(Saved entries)
★ ★ ★ ★ ★ ★ ★
/-- A two-source elementwise plan; `bty` is the format in which a port in B is read. -/
def plan2 (h : Hdr) (o : V2) (lat : Nat) (f : Rnd → Nat → Nat → Nat × Flags) : VPlan :=
  let rm := o.rm
  let sat := o.sat
  { h := h, lat := lat, srcs := (o.a, o.ty) :: o.b.srcs o.ty, x1 := o.b.sreg, rm := rm, sat := sat
    body := fun j _ st lss =>
      let w := o.ty.lane
      let (ls, fl) := elemLanes st (256 / w) j lss (fun e vs =>
        f { rm := rm, sat := sat, thr := if rm = .dither then ditherElem st.phase.toNat e else 0 } (vs.getD 0 0)
          (pickB w o.b st vs))
      ([vdest o.d w j ls], fl, st) }

/-- A fused plan (R112). -/
def plan3 (h : Hdr) (o : V3) (lat : Nat) (f : Rnd → Nat → Nat → Nat → Nat × Flags) : VPlan :=
  let rm := o.rm
  let sat := o.sat
  { h := h, lat := lat, srcs := (o.a, o.ty) :: (o.b.srcs o.ty ++ o.c.srcs o.ty), x1 := o.b.sreg, x2 := o.c.sreg, rm := rm
    sat := sat
    body := fun j _ st lss =>
      let w := o.ty.lane
      let (ls, fl) := elemLanes st (256 / w) j lss (fun e vs =>
        f { rm := rm, sat := sat, thr := if rm = .dither then ditherElem st.phase.toNat e else 0 } (vs.getD 0 0)
          (pickB w o.b st vs) (pickC w o.c st vs))
      ([vdest o.d w j ls], fl, st) }

/-- The plan of a logic, shift or selection word (R121). -/
def planB (h : Hdr) (o : VB) (f : Nat → Nat → Nat) : VPlan :=
  { h := h, lat := 2, srcs := (o.a, o.ty) :: o.b.srcs o.ty, x1 := o.b.sreg
    body := fun j _ st lss =>
      let w := o.ty.lane
      let (ls, fl) := elemLanes st (256 / w) j lss (fun _ vs => (f (vs.getD 0 0) (pickB w o.b st vs), 0))
      ([vdest o.d w j ls], fl, st) }

/-! ### Arithmetic (R112 to R114) -/

def vaddPlan (h : Hdr) (o : V2) : VPlan :=
  plan2 h o 2 (fun r a b =>
    if o.ty.unscaledInt then fixW o.ty r.sat (o.ty.intVal a + o.ty.intVal b) else fpAdd o.ty r false (.dec o.ty a) (.dec o.ty b))

def vsubPlan (h : Hdr) (o : V2) : VPlan :=
  plan2 h o 2 (fun r a b =>
    if o.ty.unscaledInt then fixW o.ty r.sat (o.ty.intVal a - o.ty.intVal b) else fpAdd o.ty r true (.dec o.ty a) (.dec o.ty b))

def vmulPlan (h : Hdr) (o : V2) : VPlan :=
  plan2 h o 4 (fun r a b =>
    if o.ty.unscaledInt then fixW o.ty r.sat (o.ty.intVal a * o.ty.intVal b) else fpMul o.ty r (.dec o.ty a) (.dec o.ty b))

def vfmaPlan (h : Hdr) (o : V3) : VPlan :=
  plan3 h o 4 (fun r a b c =>
    if o.ty.unscaledInt then fixW o.ty r.sat (o.ty.intVal a * o.ty.intVal b + o.ty.intVal c)
    else fpFused o.ty r false false 0 (.dec o.ty a) (.dec o.ty b) (.dec o.ty c))

def vfmsPlan (h : Hdr) (o : V3) : VPlan :=
  plan3 h o 4 (fun r a b c =>
    if o.ty.unscaledInt then fixW o.ty r.sat (o.ty.intVal a * o.ty.intVal b - o.ty.intVal c)
    else fpFused o.ty r false true 0 (.dec o.ty a) (.dec o.ty b) (.dec o.ty c))

def vfnmaPlan (h : Hdr) (o : V3) : VPlan :=
  plan3 h o 4 (fun r a b c =>
    if o.ty.unscaledInt then fixW o.ty r.sat (o.ty.intVal c - o.ty.intVal a * o.ty.intVal b)
    else fpFused o.ty r true false 0 (.dec o.ty a) (.dec o.ty b) (.dec o.ty c))

def vminPlan (h : Hdr) (o : V2) : VPlan := plan2 h o 2 (fun _ a b => minMax o.ty false a b)

def vmaxPlan (h : Hdr) (o : V2) : VPlan := plan2 h o 2 (fun _ a b => minMax o.ty true a b)

def vabsPlan (h : Hdr) (o : V1) : VPlan := plan1 h o 2 (fun r a => absNeg o.ty r.sat false a)

def vnegPlan (h : Hdr) (o : V1) : VPlan := plan1 h o 2 (fun r a => absNeg o.ty r.sat true a)

/-! ### Estimates and exponents (R115 to R117) -/

def vrcpPlan (h : Hdr) (o : V1) : VPlan := plan1 h o 5 (fun r a => fpRcp o.ty r (.dec o.ty a))

def vrsqPlan (h : Hdr) (o : V1) : VPlan := plan1 h o 5 (fun r a => fpRsq o.ty r (.dec o.ty a))

def vrcpsPlan (h : Hdr) (o : V2) : VPlan := plan2 h o 4 (fun r a b => fpRcps o.ty r (.dec o.ty a) (.dec o.ty b))

def vrsqsPlan (h : Hdr) (o : V2) : VPlan := plan2 h o 4 (fun r a b => fpRsqs o.ty r (.dec o.ty a) (.dec o.ty b))

def vexp2Plan (h : Hdr) (o : V1) : VPlan := plan1 h o 8 (fun r a => fpExp2 o.ty r (.dec o.ty a))

def vlog2Plan (h : Hdr) (o : V1) : VPlan := plan1 h o 8 (fun r a => fpLog2 o.ty r (.dec o.ty a))

/-- n is B's lane read as a signed integer (R117). -/
def vscalePlan (h : Hdr) (o : V2) : VPlan := plan2 h o 3 (fun r a b => fpScale o.ty r (.dec o.ty a) (signed o.ty.lane b))

def vfrexpFracPlan (h : Hdr) (d : VDst) (a : VSrc) (ty : Fmt) : VPlan :=
  plan1 h { d := d, a := a, ty := ty } 3 (fun _ a => fpFrac ty (.dec ty a))

def vfrexpExpPlan (h : Hdr) (d : VDst) (a : VSrc) (ty : Fmt) : VPlan :=
  plan1 h { d := d, a := a, ty := ty } 3 (fun _ a =>
    let r := fpExp (.dec ty a)
    (wrapN ty.lane r.1, r.2))

def vroundPlan (h : Hdr) (d : VDst) (a : VSrc) (ty : Fmt) (rm : Rm) : VPlan :=
  plan1 h { d := d, a := a, ty := ty, rm := rm } 3 (fun r a => fpRound ty r (.dec ty a))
★ ★ ★ ★ ★ ★ ★
Goal of the exercise —
Exact duplication is required for the lines above, from the line that contains "def vscalePlan (h" to the line that contains "def vfrexpExpPlan (h", inclusive; omit all others.

Solution to the exercise —
def vscalePlan (h : Hdr) (o : V2) : VPlan := plan2 h o 3 (fun r a b => fpScale o.ty r (.dec o.ty a) (signed o.ty.lane b))

def vfrexpFracPlan (h : Hdr) (d : VDst) (a : VSrc) (ty : Fmt) : VPlan :=
  plan1 h { d := d, a := a, ty := ty } 3 (fun _ a => fpFrac ty (.dec ty a))

def vfrexpExpPlan (h : Hdr) (d : VDst) (a : VSrc) (ty : Fmt) : VPlan :=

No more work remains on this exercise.